PROBLEM: The lines from the start of the records through the one containing "fetchable s x i.size" are to be transcribed exactly, and nothing else.

RECORDS SHOWN:
*** Begin section ***

/-- A step asked to issue a team's next word runs the instruction that the bytes at PC decode to, in the order BREAK, DEADLINE, fetch,
word of R179; where the word does not decode the team faults (R204), a matrix word on a V-core always by ILLEGAL_OPCODE (R10); a word of an overwritten
image is the old or the new one (R199). A step asked for an event runs it. The agenda, and the model's own order when it is empty, are the model's
choice (log entry 2), and so are what counts as a slot (171) and as the old word (181). -/
def Obligations.StepRunsDecodedWord : Prop :=
  (∀ (s : State) (x : Ctx) (late : Bool) (rest : List Todo) (i : Instr) (more : List Byte), asksFor s x late rest → noBreakNow x.t → x.t.dlleft ≠ 0 →
    fetchable s x i.size → asLoaded s x → decodeBytes (codeBytes s x) = .ok (i, more) → ∃ s1, atIssue s s1 x late rest ∧ step s = exec i s1) ∧
  (∀ (s : State) (x : Ctx) (late : Bool) (rest : List Todo) (e : DecodeError), asksFor s x late rest → noBreakNow x.t → x.t.dlleft ≠ 0 →
    fetchable s x 8 → asLoaded s x → decodeBytes (codeBytes s x) = .error e → ∃ (s1 : State) (w : W32) (lit : Option W32),
      atIssue s { s1 with cur := some x.n, late := late } x late rest ∧
      step s = .next (s1.takeFault x.n (.plain (if e = .opcode ∨ (x.sh.onV = true ∧ isMatrixOp (s.opAt x) = true) then .illegalOpcode else .illegalField)) w lit)) ∧
  (∀ (s : State) (x : Ctx) (late : Bool) (rest : List Todo), asksFor s x late rest → noBreakNow x.t → x.t.dlleft ≠ 0 → fetchable s x 8 →
    ∃ (s1 : State) (w w2 : W32), atIssue s { s1 with fresh := s.fresh, cur := some x.n, late := late } x late rest ∧
      (w = s.newWord x x.t.pc.toNat ∨ w = x.oldWord x.t.pc.toNat) ∧ (w2 = s.newWord x (x.t.pc.toNat + 4) ∨ w2 = x.oldWord (x.t.pc.toNat + 4)) ∧
      ∀ i more, decodeBytes (natBytes 4 w.toNat ++ natBytes 4 w2.toNat) = .ok (i, more) → step s = exec i { s1 with cur := some x.n, late := late }) ∧
  (∀ (s : State) (x : Ctx) (late : Bool) (rest : List Todo), asksFor s x late rest → noBreakNow x.t → x.t.dlleft = 0 →
    ∃ (s1 : State) (w : W32) (lit : Option W32),
      { s1 with teams := s.teams, cur := s.cur, agenda := s.agenda, rr := s.rr, lastSlot := s.lastSlot, fresh := s.fresh } = s ∧
      step s = .next (s1.takeFault x.n (.plain .deadline) w lit)) ∧
  (∀ (s : State) (x : Ctx) (late : Bool) (rest : List Todo), asksFor s x late rest → x.t.inHandler = false → x.t.noBreak = false →
    (∀ k, k < 4 → breaksAt x.t k → (∀ j, j < k → ¬ breaksAt x.t j) → ∃ (s1 : State) (e : Trap) (w : W32) (lit : Option W32), step s = .next (s1.takeFault x.n e w lit) ∧ e.code = .brk ∧
      e.aux / 2 ^ 63 = 1 ∧ e.aux / 2 ^ 32 % 4 = k ∧ ∃ t', s1.team? x.n = some t' ∧ ∀ j, t'.bkctl.getLsbD j = (x.t.bkctl.getLsbD j || decide (j = k))) ∧
    ((∀ k, k < 4 → ¬ breaksAt x.t k) → x.t.bkctl.getLsbD 4 = true → ∃ (s1 : State) (e : Trap) (w : W32) (lit : Option W32), step s = .next (s1.takeFault x.n e w lit) ∧ e.code = .brk ∧
      e.aux / 2 ^ 63 = 0)) ∧
  (∀ (s : State) (i : Instr) (rest : List Todo), s.agenda = .event i :: rest → step s = exec i { s with agenda := rest, cur := none }) ∧
  (∀ s : State, s.agenda = [] → s.boot = .loading → step s = exec .bootVerify s)

/-- Words written out from the encodings of R199 to R203 and the opcode map decode to the instruction that they stand for; a reserved
opcode, and a must-be-zero bit that is one, are refused (R204, R209). -/
def Obligations.DecodeWords : Prop :=
  decodeTableWord 32 0x02FFFFFF = some (.bra (-1)) ∧ decodeTableWord 32 0x0302FFFD = some (.bany 2 (-3)) ∧
  decodeTableWord 32 0x30010203 = some (.add 1 2 3) ∧ decodeTableWord 32 0x43120103 = some (.cmp 2 2 1 3) ∧
  decodeTableWord 32 0x51040506 = some (.fadd 4 5 6) ∧ decodeTableWord 32 0x70070809 = some (.shflIdx 7 8 9) ∧
  decodeTableWord 32 0x80010203 = some (.sadd 1 2 3) ∧ decodeTableWord 32 0x88418203 = some (.scmp 1 1 2 2 3) ∧
  decodeTableWord 32 0x90010203 = some (.ld 1 (.c 2) 3) ∧ decodeTableWord 32 0x94018503 = some (.st 1 (.quad 5) 3) ∧
  decodeTableWord 32 0x9E012203 = some (.atom 0 1 1 2 3) ∧ decodeTableWord 32 0xA4010203 = some (.pbound 1 2 3) ∧
  decodeTableWord 32 0xAE080700 = some (.cmdmk 8 7 0) ∧ decodeTableWord 32 0xAE060501 = some (.cmdmkL 6 5 0) ∧
  decodeTableWord 32 0xB0050401 = some (.cpy 5 4 1) ∧ decodeTableWord 32 0xB7000204 = some (.bari 2 4) ∧
  decodeTableWord 32 0xC3120214 = some (.mma 1 2 2 20) ∧ decodeTableWord 64 0xDEADBEEFD0030000 = some (.movl 3 0 0xDEADBEEF) ∧
  decodeTableWord 32 0x2D000000 = none ∧ decodeTableWord 32 0x31010240 = none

*** End section ***

PROBLEM SOLUTION:
/-- A step asked to issue a team's next word runs the instruction that the bytes at PC decode to, in the order BREAK, DEADLINE, fetch,
word of R179; where the word does not decode the team faults (R204), a matrix word on a V-core always by ILLEGAL_OPCODE (R10); a word of an overwritten
image is the old or the new one (R199). A step asked for an event runs it. The agenda, and the model's own order when it is empty, are the model's
choice (log entry 2), and so are what counts as a slot (171) and as the old word (181). -/
def Obligations.StepRunsDecodedWord : Prop :=
  (∀ (s : State) (x : Ctx) (late : Bool) (rest : List Todo) (i : Instr) (more : List Byte), asksFor s x late rest → noBreakNow x.t → x.t.dlleft ≠ 0 →
    fetchable s x i.size → asLoaded s x → decodeBytes (codeBytes s x) = .ok (i, more) → ∃ s1, atIssue s s1 x late rest ∧ step s = exec i s1) ∧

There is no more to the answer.